The entire experience, from the first days when I got triangled by girls half
my size (choking my ego as much as choking my body), to competition days, with
pressure passers and crazy leglock guys... It absolutely changed me - for the
better.

------
i_dont_know_
I'll give you the same advice everyone else is, but word it slightly
differently, because thinking this way really helped me: Be OK in your own
vulnerability.

'Toughness' implies some sort of everything-proof shield that you expose to
different stimulus to gain 'immunity' from it.

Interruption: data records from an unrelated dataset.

-- ==== Sys2Proof/Tests/Slice0.lean ====
section
/-! SUPPORT. Our own tests. The expected values are those of `95_test_vectors.md` (the vector is named in each test) and
of the rules' own examples; the witnesses at the end show that the hypotheses of each statement can be met. -/

namespace Sys2Proof.Tests

open Sys2Proof.Machine

/-- The state a meaning answers, if it answers one. -/
def stateOf : Result → Option State
  | .next s => some s
  | .fault _ => none
  | .refused _ => none

/-- The state after a word accepted in the state `s`, read through `f`. -/
def after {α : Type} (f : State → α) (w : CommandWord) (s : State) : Option α :=
  (stateOf (acceptCommand w s)).map f

/-- Reset with an intent. -/
def withIntent (x y w : Word) : State := { State.reset with x := x, y := y, w := w }

/-- Reset with wheel speeds. -/
def withSpeeds (a b c : Word) : State := { State.reset with s0 := a, s1 := b, s2 := c }

/-- Reset with samples on the input ports. -/
def withSamples (l : List PortSample) : State := { State.reset with inputs := l }

/-- A sample with `rst` asserted beside a `TICK` word. -/
def resetSample : PortSample := { rst := true, cmdValid := true, cmd := 0x3200000000#40 }

/-- A sample with nothing presented. -/
def idleSample : PortSample := { rst := false, cmdValid := false, cmd := 0x0000000000#40 }

/-! What the checks of well-formedness refuse -/

theorem test_wf_refuses_zero_radius :
    Geometry.wf { referenceGeometry with wheelRadius := 0 } = false := by decide +kernel
theorem test_wf_refuses_negative_radius :
    Geometry.wf { referenceGeometry with wheelRadius := -1 } = false := by decide +kernel
theorem test_wf_accepts_reference_geometry : Geometry.wf referenceGeometry = true := by decide +kernel
theorem test_wf_refuses_two_speeds : (Pseudo.speeds [0#32, 0#32]).wf = false := by decide
theorem test_wf_refuses_four_speeds : (Pseudo.speeds [0#32, 0#32, 0#32, 0#32]).wf = false := by decide
theorem test_wf_accepts_three_speeds : (Pseudo.speeds [0#32, 0#32, 0#32]).wf = true := by decide

/-! Decoding: words written out from `30_encoding.md` R70 and R73, every constructor -/

theorem test_decode_nop : decode 0x00DEADBEEF#40 = .ok .nop := by decide
theorem test_decode_stop : decode 0x01FFFFFFFF#40 = .ok .stop := by decide
theorem test_decode_crc_init : decode 0x1000000001#40 = .ok .crcInit := by decide
theorem test_decode_crc_byte : decode 0x11ABCDEF12#40 = .ok (.crcByte 0x12#8) := by decide
theorem test_decode_crc_word : decode 0x12ABCDEF12#40 = .ok (.crcWord 0xABCDEF12#32) := by decide
theorem test_decode_ld_x : decode 0x2080000000#40 = .ok (.ldX 0x80000000#32) := by decide
theorem test_decode_ld_y : decode 0x21BECCCCCD#40 = .ok (.ldY 0xBECCCCCD#32) := by decide
theorem test_decode_ld_w : decode 0x223F000000#40 = .ok (.ldW 0x3F000000#32) := by decide
theorem test_decode_ld_s0 : decode 0x283FC00000#40 = .ok (.ldS0 0x3FC00000#32) := by decide
theorem test_decode_ld_s1 : decode 0x29C0100000#40 = .ok (.ldS1 0xC0100000#32) := by decide
theorem test_decode_ld_s2 : decode 0x2A00000001#40 = .ok (.ldS2 0x00000001#32) := by decide
theorem test_decode_kin : decode 0x3012345678#40 = .ok .kin := by decide
theorem test_decode_pack : decode 0x3100000000#40 = .ok .pack := by decide
theorem test_decode_tick : decode 0x3200000000#40 = .ok .tick := by decide
theorem test_decode_reserved : decode 0x2B00000001#40 = .error (.reservedOpcode 0x2B#8) := by decide

/-- The same word bit by bit: `op` = 0010 1000 in bits 39:32, then the 32 bits of 1.5. -/
theorem test_decode_ld_s0_bits :
    decode 0b0010100000111111110000000000000000000000#40 = .ok (.ldS0 0x3FC00000#32) := by decide

theorem test_encode_crc_byte : encode (.crcByte 0x41#8) = 0x1100000041#40 := by decide
theorem test_encode_ld_x : encode (.ldX 0x3DCCCCCD#32) = 0x203DCCCCCD#40 := by decide
theorem test_table_word : decodeTableWord 40 0x2100000007 = some (.ldY 0x00000007#32) := by decide
theorem test_table_word_reserved : decodeTableWord 40 0x3300000000 = none := by decide
theorem test_opcode_rows_differ : opcodeTable.Pairwise (fun a b => a.matchWord ≠ b.matchWord) := by decide

/-! NOP, loads, reserved opcodes (section 2.5: L2, L3 to L8, L9) -/

theorem test_nop : after id 0x00DEADBEEF#40 State.reset = some State.reset := by decide
theorem test_ld_x : after (·.x) 0x203DCCCCCD#40 State.reset = some 0x3DCCCCCD#32 := by decide
theorem test_ld_y : after (·.y) 0x21BECCCCCD#40 State.reset = some 0xBECCCCCD#32 := by decide
theorem test_ld_w : after (·.w) 0x223F000000#40 State.reset = some 0x3F000000#32 := by decide
theorem test_ld_s0 : after (·.s0) 0x283FC00000#40 State.reset = some 0x3FC00000#32 := by decide
theorem test_ld_s1 : after (·.s1) 0x29C0100000#40 State.reset = some 0xC0100000#32 := by decide
theorem test_ld_s2_keeps_nan : after (·.s2) 0x2A7FA00001#40 State.reset = some 0x7FA00001#32 := by decide
theorem test_reserved : after id 0xFF12345678#40 State.reset = some State.reset := by decide

/-! The CRC unit (sections 2.1, 2.2) -/

theorem test_crc_init_I1 :
    after (·.crc) 0x1000000000#40 { State.reset with crc := 0x0376E6E7#32 } = some 0xFFFFFFFF#32 := by decide
theorem test_crc_byte_I3 : after (·.crc) 0x1100000031#40 State.reset = some 0x9EFBCF93#32 := by decide +kernel
theorem test_crc_byte_I4 : after (·.crc) 0x11FFFFFF41#40 State.reset = some 0x7E4FD274#32 := by decide +kernel
theorem test_crc_word_I6 : after (·.crc) 0x1231323334#40 State.reset = some 0xA695C4AA#32 := by decide +kernel
theorem test_crc_word_I9 :
    after (·.crc) 0x121D480245#40 { State.reset with crc := 0x1D480245#32 } = some 0x00000000#32 := by
  decide +kernel
theorem test_upd8_V17 : upd8 0x12345678#32 0x9A#8 = 0x7B527556#32 := by decide +kernel
theorem test_crc_V11 : crc32m [0xDE#8, 0xAD#8, 0xBE#8, 0xEF#8] = 0x81DA1A18#32 := by decide +kernel
/-- The other CRC-32 of `41_crc.md` R133, by its parameters: the fields mean what R121 says. -/
theorem test_crc_zlib_parameters :
    crcOf { poly := 0x04C11DB7#32, init := 0xFFFFFFFF#32, refIn := true, refOut := true, xorOut := 0xFFFFFFFF#32 }
      [0x31#8, 0x32#8, 0x33#8, 0x34#8, 0x35#8, 0x36#8, 0x37#8, 0x38#8, 0x39#8] = 0xCBF43926#32 := by decide +kernel
theorem test_crc_forms_V17 : upd8XorIn 0x12345678#32 0x9A#8 = 0x7B527556#32 ∧
    upd8Table crcTableEntry 0x12345678#32 0x9A#8 = 0x7B527556#32 := by decide +kernel

/-! PACK (section 2.3: P6, the clearest byte-order check, and P4, which keeps NaN payloads) -/

theorem test_pack_P6 :
    after (fun t => (t.crc, frameBytes t.frame, t.fv)) 0x3100000000#40
      (withSpeeds 0x01020304#32 0x05060708#32 0x090A0B0C#32) =
    some (0xCA7B9597#32, [0x04#8, 0x03#8, 0x02#8, 0x01#8, 0x08#8, 0x07#8, 0x06#8, 0x05#8, 0x0C#8, 0x0B#8, 0x0A#8,
      0x09#8, 0x97#8, 0x95#8, 0x7B#8, 0xCA#8], true) := by decide +kernel
theorem test_pack_P4 :
    after (fun t => (t.crc, frameBytes t.frame)) 0x3100000000#40
      (withSpeeds 0x7FA00001#32 0xFF800000#32 0x00000001#32) =
    some (0xA76408CA#32, [0x01#8, 0x00#8, 0xA0#8, 0x7F#8, 0x00#8, 0x00#8, 0x80#8, 0xFF#8, 0x01#8, 0x00#8, 0x00#8,
      0x00#8, 0xCA#8, 0x08#8, 0x64#8, 0xA7#8]) := by decide +kernel

/-! KIN (section 2.4) and its arithmetic -/

theorem test_kin_K7 :
    after State.speeds 0x3000000000#40 (withIntent 0x3E99999A#32 0xBECCCCCD#32 0x3F000000#32) =
    some { s0 := 0xC0890C14#32, s1 := 0x400129D0#32, s2 := 0x403D7543#32 } := by decide +kernel
theorem test_kin_K19 :
    after State.speeds 0x3012345678#40 (withIntent 0x00000001#32 0x00000000#32 0x00000000#32) =
    some { s0 := 0x80000005#32, s1 := 0x80000005#32, s2 := 0x00000009#32 } := by decide +kernel
/-- The intermediate products of K7. -/
theorem test_fmul_K7 : fmul 0xC091835A#32 0x3E99999A#32 = 0xBFAE9DA0#32 ∧
    fmul 0x40FC093C#32 0xBECCCCCD#32 = 0xC049A0FD#32 ∧ fmul 0x00000000#32 0xBECCCCCD#32 = 0x80000000#32 := by
  decide +kernel
theorem test_fadd_K7 : fadd 0xBFAE9DA0#32 0xC049A0FD#32 = 0xC09077E6#32 ∧
    fadd 0x402E9DA0#32 0x80000000#32 = 0x402E9DA0#32 := by decide +kernel
/-- K12: the largest finite x overflows to infinities, unclamped. -/
theorem test_kin_K12_overflow :
    kinDatapath referenceRom 0x7F7FFFFF#32 0x00000000#32 0x00000000#32 =
    { s0 := 0xFF800000#32, s1 := 0xFF800000#32, s2 := 0x7F800000#32 } := by decide +kernel
/-- K9 and K11: signs of zero. -/
theorem test_kin_K9_K11_zeros :
    kinDatapath referenceRom 0x80000000#32 0x80000000#32 0x80000000#32 =
      { s0 := 0x00000000#32, s1 := 0x00000000#32, s2 := 0x80000000#32 } ∧
    kinDatapath referenceRom 0x00000000#32 0x00000000#32 0x80000000#32 =
      { s0 := 0x00000000#32, s1 := 0x80000000#32, s2 := 0x00000000#32 } := by decide +kernel
/-- K14, K15 and K18: infinities and NaNs. -/
theorem test_kin_K14_K15_K18 :
    kinDatapath referenceRom 0x00000000#32 0x7F800000#32 0x00000000#32 =
      { s0 := 0x7F800000#32, s1 := 0xFF800000#32, s2 := 0x7FC00000#32 } ∧
    kinDatapath referenceRom 0x7FC00001#32 0x00000000#32 0x00000000#32 =
      { s0 := 0x7FC00000#32, s1 := 0x7FC00000#32, s2 := 0x7FC00000#32 } ∧
    kinDatapath referenceRom 0x7F800000#32 0x00000000#32 0xFF800000#32 =
      { s0 := 0xFF800000#32, s1 := 0xFF800000#32, s2 := 0x7FC00000#32 } := by decide +kernel
/-- Log entry 11: what R171, R176, R177 give where R179 (b) and (c) say otherwise. -/
theorem test_overflowing_finite_input_meets_infinity :
    (kinDatapath referenceRom 0x7F7FFFFF#32 0x7F800000#32 0x00000000#32).s0 = 0x7FC00000#32 ∧
    (kinDatapath referenceRom 0x7F800000#32 0x7F7FFFFF#32 0x00000000#32).s0 = 0x7FC00000#32 := by decide +kernel
/-- Log entry 12: what R176, R177 give for the negative smallest subnormal, where R181 item 2 says otherwise. -/
theorem test_smallest_negative_rotation :
    kinDatapath referenceRom 0x00000000#32 0x00000000#32 0x80000001#32 =
      { s0 := 0x00000000#32, s1 := 0x80000000#32, s2 := 0x00000000#32 } := by decide +kernel
/-- The literals of `30_encoding.md` R78. -/
theorem test_float_literals :
    floatLiteral false 15 10 = 0x3FC00000#32 ∧ floatLiteral true 225 100 = 0xC0100000#32 ∧
    floatLiteral false 1 10 = 0x3DCCCCCD#32 ∧ floatLiteral false 0 1 = 0x00000000#32 ∧
    floatLiteral true 0 1 = 0x80000000#32 := by decide +kernel

/-! TICK and STOP (section 2.6: T2, T5) -/

theorem test_tick_T2 :
    after (fun t => (t.crc, frameBytes t.frame, t.fv)) 0x3200000000#40
      (withIntent 0x3DCCCCCD#32 0x00000000#32 0x00000000#32) =
    some (0x2D226A66#32, [0x2A#8, 0xD2#8, 0xE8#8, 0xBE#8, 0x2A#8, 0xD2#8, 0xE8#8, 0xBE#8, 0x2A#8, 0xD2#8, 0x68#8,
      0x3F#8, 0x66#8, 0x6A#8, 0x22#8, 0x2D#8], true) := by decide +kernel
theorem test_stop_T5 :
    after id 0x0100000000#40 { withIntent 0x3E99999A#32 0xBECCCCCD#32 0x3F000000#32 with
      s1 := 0x400129D0#32, crc := 0x1D480245#32, frame := [(0, 0x14#8), (7, 0x40#8), (15, 0x1D#8)] } =
    some { State.reset with
      crc := 0x099C5421#32, fv := true
      frame := [(12, 0x21#8), (13, 0x54#8), (14, 0x9C#8), (15, 0x09#8)] } := by decide +kernel

/-! The step: the first instruction after reset, and reset beside a command -/

theorem test_step_fetch_word :
    (stateOf (step (State.reset.withFetchWord 40 0x203DCCCCCD))) =
    some { State.reset with x := 0x3DCCCCCD#32 } := by decide +kernel
theorem test_step_reset_wins :
    (stateOf (step { withSamples [resetSample] with x := 0x3F800000#32, fv := true })) = some State.reset := by
  decide +kernel

/-! Witnesses: the hypotheses of each statement can be met together -/

theorem witness_wf : (Instr.ldX 0x80000000#32).wf = true := by decide

theorem witness_decode_ok : decode 0x11FFFFFF41#40 = .ok (.crcByte 0x41#8) ∧
    decode 0x12FFFFFFFF#40 = .ok (.crcWord 0xFFFFFFFF#32) ∧ decode 0x32FFFFFFFF#40 = .ok .tick := by decide

theorem witness_row_match : ∃ r ∈ opcodeTable, 0x20FFFFFFFF#40 &&& r.mask = r.matchWord := by decide

theorem witness_reserved_bounds :
    ([0x02#8, 0x0F#8, 0x13#8, 0x1F#8, 0x23#8, 0x27#8, 0x2B#8, 0x2F#8, 0x33#8, 0xFF#8].all isReservedOpcode) = true ∧
    ([0x01#8, 0x10#8, 0x12#8, 0x20#8, 0x22#8, 0x28#8, 0x2A#8, 0x30#8, 0x32#8].any isReservedOpcode) = false := by
  decide

theorem witness_step_runs_command :
    (withSamples [present 0x3200000000#40, idleSample]).inputs = present 0x3200000000#40 :: [idleSample] ∧
    (present 0x3200000000#40).rst = false ∧ (present 0x3200000000#40).cmdValid = true ∧
    decode (present 0x3200000000#40).cmd = .ok .tick ∧ Instr.wf .tick = true := by decide

theorem witness_step_reserved :
    (withSamples [present 0xFF12345678#40]).inputs = present 0xFF12345678#40 :: [] ∧
    (present 0xFF12345678#40).rst = false ∧ (present 0xFF12345678#40).cmdValid = true ∧
    decode (present 0xFF12345678#40).cmd = .error (.reservedOpcode 0xFF#8) := by decide

theorem witness_reset_twice :
    (withSamples [resetSample, resetSample]).inputs = resetSample :: [resetSample] ∧ resetSample.rst = true := by
  decide

theorem witness_hold :
    (withSamples [idleSample]).inputs = idleSample :: [] ∧ idleSample.rst = false ∧ idleSample.cmdValid = false ∧
    State.reset.inputs = [] := by decide

theorem witness_presented_commands :
    (∀ p ∈ [idleSample, present 0x3200000000#40], p.rst = false) ∧
    (withSamples [idleSample, present 0x3200000000#40, resetSample]).inputs =
      [idleSample, present 0x3200000000#40] ++ [resetSample] := by decide

theorem witness_crc_init : exec .crcInit State.reset = .next (State.reset.setCrc 0xFFFFFFFF#32) := rfl

theorem witness_crc_linear : [0x31#8, 0x32#8].length = [0x00#8, 0xFF#8].length := rfl

theorem witness_crc_single_bit : 0 < [0x31#8].length := by decide

theorem witness_pack : State.reset.frame.wf ∧ exec .pack State.reset = .next (packOp State.reset) ∧
    exec .pack { State.reset with s0 := 0x3FC00000#32, s1 := 0xC0100000#32, s2 := 0x00000000#32 } =
      .next (packOp (withSpeeds 0x3FC00000#32 0xC0100000#32 0x00000000#32)) := ⟨by decide, rfl, rfl⟩

theorem witness_frame_commands :
    exec .pack State.reset = .next (packOp State.reset) ∧
    exec .tick State.reset = .next (tickOp referenceKin State.reset) ∧
    exec .stop State.reset = .next (packOp (clearMotion State.reset)) := ⟨rfl, rfl, rfl⟩

/-- Bits 0 and 31, one flipped in each register. -/
theorem witness_payload_flip :
    exec .pack State.reset = .next (packOp State.reset) ∧
    exec .pack { State.reset with s0 := State.reset.s0 ^^^ (0x00000001#32 <<< 0) } =
      .next (packOp (State.reset.setS0 0x00000001#32)) ∧
    exec .pack { State.reset with s1 := State.reset.s1 ^^^ (0x00000001#32 <<< 31) } =
      .next (packOp (State.reset.setS1 0x80000000#32)) ∧
    exec .pack { State.reset with s2 := State.reset.s2 ^^^ (0x00000001#32 <<< 31) } =
      .next (packOp (State.reset.setS2 0x80000000#32)) := ⟨rfl, rfl, rfl, rfl⟩

/-- One pattern of each row of the table of R175, at the ends of its range. -/
theorem witness_pattern_classes :
    (expField 0x7F800001#32 = 255 ∧ fracField 0x7F800001#32 ≠ 0) ∧
    (expField 0xFF800000#32 = 255 ∧ fracField 0xFF800000#32 = 0) ∧
    expField 0x807FFFFF#32 = 0 ∧ expField 0x00800000#32 = 1 ∧ expField 0x7F7FFFFF#32 = 254 := by decide +kernel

I've seen advice that follows
this line of thought: eg you quit bathing for a week and become 'immune' to
some specific social judgements, you go to some extreme sport to be 'immune'
from the fear associated with it, etc.

The problem with the above is it starts feeding into this weird 'detached,
tough guy' persona that cracks as soon as you realize something has gotten to
you. You think "oh no, this thing isn't one of the many things I'm immune
from!" and will try to counter it with some sort of extreme, tough-guy
exposure. Until the next thing gets to you. Etc.

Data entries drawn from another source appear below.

-- ==== Sys2Proof/Machine/Operands.lean ====
section
/-! DEFINITION. Operand forms: the eight lanes of a token, lanes as integers (spec 06 R160), immediates (03 R93,
06 R161), addresses in a token (06 R168), interpolated values (02 R67). -/

namespace Sys2Proof.Machine

/-- The eight lanes of a token (R60). -/
structure Lanes where
  l0 : Lane
  l1 : Lane
  l2 : Lane
  l3 : Lane
  l4 : Lane
  l5 : Lane
  l6 : Lane
  l7 : Lane
deriving DecidableEq, Repr

namespace Lanes

/-- The same lane eight times. -/
def all (x : Lane) : Lanes := ⟨x, x, x, x, x, x, x, x⟩

/-- Eight zero lanes. -/
def zero : Lanes := all 0

/-- Lane `i` by a function. -/
def ofFn (f : Nat → Lane) : Lanes := ⟨f 0, f 1, f 2, f 3, f 4, f 5, f 6, f 7⟩

/-- Lane `i` (0 to 7). -/
def get (v : Lanes) (i : Nat) : Lane :=
  match i with
  | 0 => v.l0
  | 1 => v.l1
  | 2 => v.l2
  | 3 => v.l3
  | 4 => v.l4
  | 5 => v.l5
  | 6 => v.l6
  | _ => v.l7

/-- Lane by lane. -/
def map (f : Lane → Lane) (a : Lanes) : Lanes := ⟨f a.l0, f a.l1, f a.l2, f a.l3, f a.l4, f a.l5, f a.l6, f a.l7⟩

/-- Lane by lane over two tokens. -/
def map2 (f : Lane → Lane → Lane) (a b : Lanes) : Lanes :=
  ⟨f a.l0 b.l0, f a.l1 b.l1, f a.l2 b.l2, f a.l3 b.l3, f a.l4 b.l4, f a.l5 b.l5, f a.l6 b.l6, f a.l7 b.l7⟩

/-- Lane by lane over three tokens. -/
def map3 (f : Lane → Lane → Lane → Lane) (a b c : Lanes) : Lanes :=
  ⟨f a.l0 b.l0 c.l0, f a.l1 b.l1 c.l1, f a.l2 b.l2 c.l2, f a.l3 b.l3 c.l3, f a.l4 b.l4 c.l4, f a.l5 b.l5 c.l5,
    f a.l6 b.l6 c.l6, f a.l7 b.l7 c.l7⟩

/-- The lanes in order. -/
def toList (a : Lanes) : List Lane := [a.l0, a.l1, a.l2, a.l3, a.l4, a.l5, a.l6, a.l7]

/-- Lane `i` by a function that may raise flags; the flags of all lanes are ORed (R171). -/
def ofFlagged (f : Nat → Flagged Lane) : Flagged Lanes :=
  ⟨ofFn fun i => (f i).val, .all ((List.range 8).map fun i => (f i).flags)⟩

/-- The first lanes of a list, the others zero. -/
def ofList (xs : List Nat) : Lanes := ofFn fun i => BitVec.ofNat 36 (xs.getD i 0)

end Lanes

/-- Width of a lane type (R160); a port that interprets nothing is read as .b32 (R67). -/
def laneWidth : LaneTy → Nat
  | .i8 => 8
  | .n8 => 8
  | .i16 => 16
  | .n16 => 16
  | _ => 32

/-- The signed lane types. -/
def isSigned : LaneTy → Bool
  | .i8 => true
  | .i16 => true
  | .i32 => true
  | _ => false

/-- The unsigned lane types .n. -/
def isUnsigned : LaneTy → Bool
  | .n8 => true
  | .n16 => true
  | .n32 => true
  | _ => false

/-- The w-bit field of a lane, read unsigned (R165). -/
def field (t : LaneTy) (x : Lane) : Nat := x.toNat % 2 ^ laneWidth t

/-- rd (R160). -/
def rd (t : LaneTy) (x : Lane) : Int :=
  if isSigned t then sext (laneWidth t) x.toNat else (field t x : Int)

/-- wr (R160): wrapped at the width, extended into bits [31:0], bits [35:32] zero. -/
def wr (t : LaneTy) (v : Int) : Lane :=
  let w := laneWidth t
  if isSigned t then BitVec.ofNat 36 (wrapNat 32 (sext w (wrapNat w v))) else BitVec.ofNat 36 (wrapNat w v)

/-- The range of a lane type. -/
def tyRange (t : LaneTy) : Int × Int :=
  let w := laneWidth t
  if isSigned t then (-(2 ^ (w - 1) : Nat), (2 ^ (w - 1) : Nat) - 1) else (0, (2 ^ w : Nat) - 1)

/-- A number clamped to a range. -/
def clamp (r : Int × Int) (v : Int) : Int := if v < r.1 then r.1 else if r.2 < v then r.2 else v

/-- Sat(v, type) (R9). -/
def sat (t : LaneTy) (v : Int) : Int := clamp (tyRange t) v

/-- The lane an immediate of `n` bits stands for (R93): .i sign-extended, .n and .b32 zero-extended, .f the high bits
of an IF36 value. -/
def immLane (t : LaneTy) (n : Nat) (imm : BitVec 24) : Lane :=
  let x := imm.toNat % 2 ^ n
  if t = .f then BitVec.ofNat 36 (x * 2 ^ (36 - n))
  else if isSigned t then BitVec.ofNat 36 (wrapNat 32 (sext n x))
  else BitVec.ofNat 36 x

/-- The address in lane pair `j` of a token (R168). -/
def laneAddr (v : Lanes) (j : Nat) : Nat :=
  ((v.get (2 * j + 1)).toNat % 2 ^ 25) * 2 ^ 32 + (v.get (2 * j)).toNat % 2 ^ 32

/-- The two lanes of an address (R168). -/
def addrLanes (a : Nat) : Lane × Lane := (BitVec.ofNat 36 (a % 2 ^ 32), BitVec.ofNat 36 (a / 2 ^ 32 % 2 ^ 25))

/-- The weight of an interpolation at `x` between samples at `t0` and `t1` (R67). -/
def interpWeight (x t0 t1 : Nat) : Nat := (x - t0) * 2 ^ 16 / (t1 - t0)

/-- One float lane between two samples with weight `w` (R67). -/
def interpFloat (w : Nat) (a b : Lane) : Flagged Lane :=
  let x := ofIF36 a
  let y := ofIF36 b
  if w = 0 then (if x.isNaN then ⟨canonicalNaN, .invIf x.isSig⟩ else ⟨a, .none⟩)
  else if x.isNaN || y.isNaN then ⟨canonicalNaN, .invIf (x.isSig || y.isSig)⟩
  else
    match x, y with
    | .inf s, .inf t => if s = t then ⟨a, .none⟩ else ⟨canonicalNaN, .inv⟩
    | .inf _, _ => ⟨a, .none⟩
    | _, .inf _ => ⟨b, .none⟩
    | .fin s m e, .fin t n g =>
      let p : Dyadic := ⟨signed s m, e⟩
      let q : Dyadic := ⟨signed t n, g⟩
      let d := Dyadic.add q ⟨-p.num, p.exp⟩
      let v := Dyadic.add p ⟨d.num * w, d.exp - 16⟩
      let r := v.round .if36 .rne false
      -- a zero result is -0 only when both samples are -0
      if r.val.isZero then ⟨toIF36 (.fin (x.isZero && y.isZero && s && t) 0 0), r.flags⟩ else r.lane
    | _, _ => ⟨canonicalNaN, .none⟩

/-- A quotient truncated toward zero. -/
def truncDiv (a b : Int) : Int := Int.tdiv a b

/-- One integer lane between two samples with weight `w` (R67). -/
def interpInt (t : LaneTy) (w : Nat) (a b : Lane) : Lane :=
  if w = 0 then wr t (rd t a)
  else wr t (truncDiv (rd t a * 65536 + (rd t b - rd t a) * w) 65536)

/-- The lanes an INTERP port supplies (R67), read as `t`. -/
def interpLanes (t : LaneTy) (w : Nat) (a b : Lanes) : Flagged Lanes :=
  if t = .f then Lanes.ofFlagged fun i => interpFloat w (a.get i) (b.get i)
  else ⟨Lanes.map2 (interpInt t w) a b, .none⟩

end Sys2Proof.Machine
end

Rather than doing that, you should realize what creates the toughness in the
first place: it's being vulnerable (physically, emotionally, intellectually,
etc.) and realizing it's an OK state to be in. Even if you're in a vulnerable
state, you've "got it", you'll make it out of it, it's not the end of the
world, etc.

Now, you can practice this by putting yourself into vulnerable states and
showing yourself that you survive them (but you have to remember to let
yourself generalize so you don't get stuck in the 'tough guy' mentality I
described above) OR you can explore the concept of vulnerability in general
and learn to be OK with it. I recommend the latter :)

To that end, I really liked "the gifts of imperfection".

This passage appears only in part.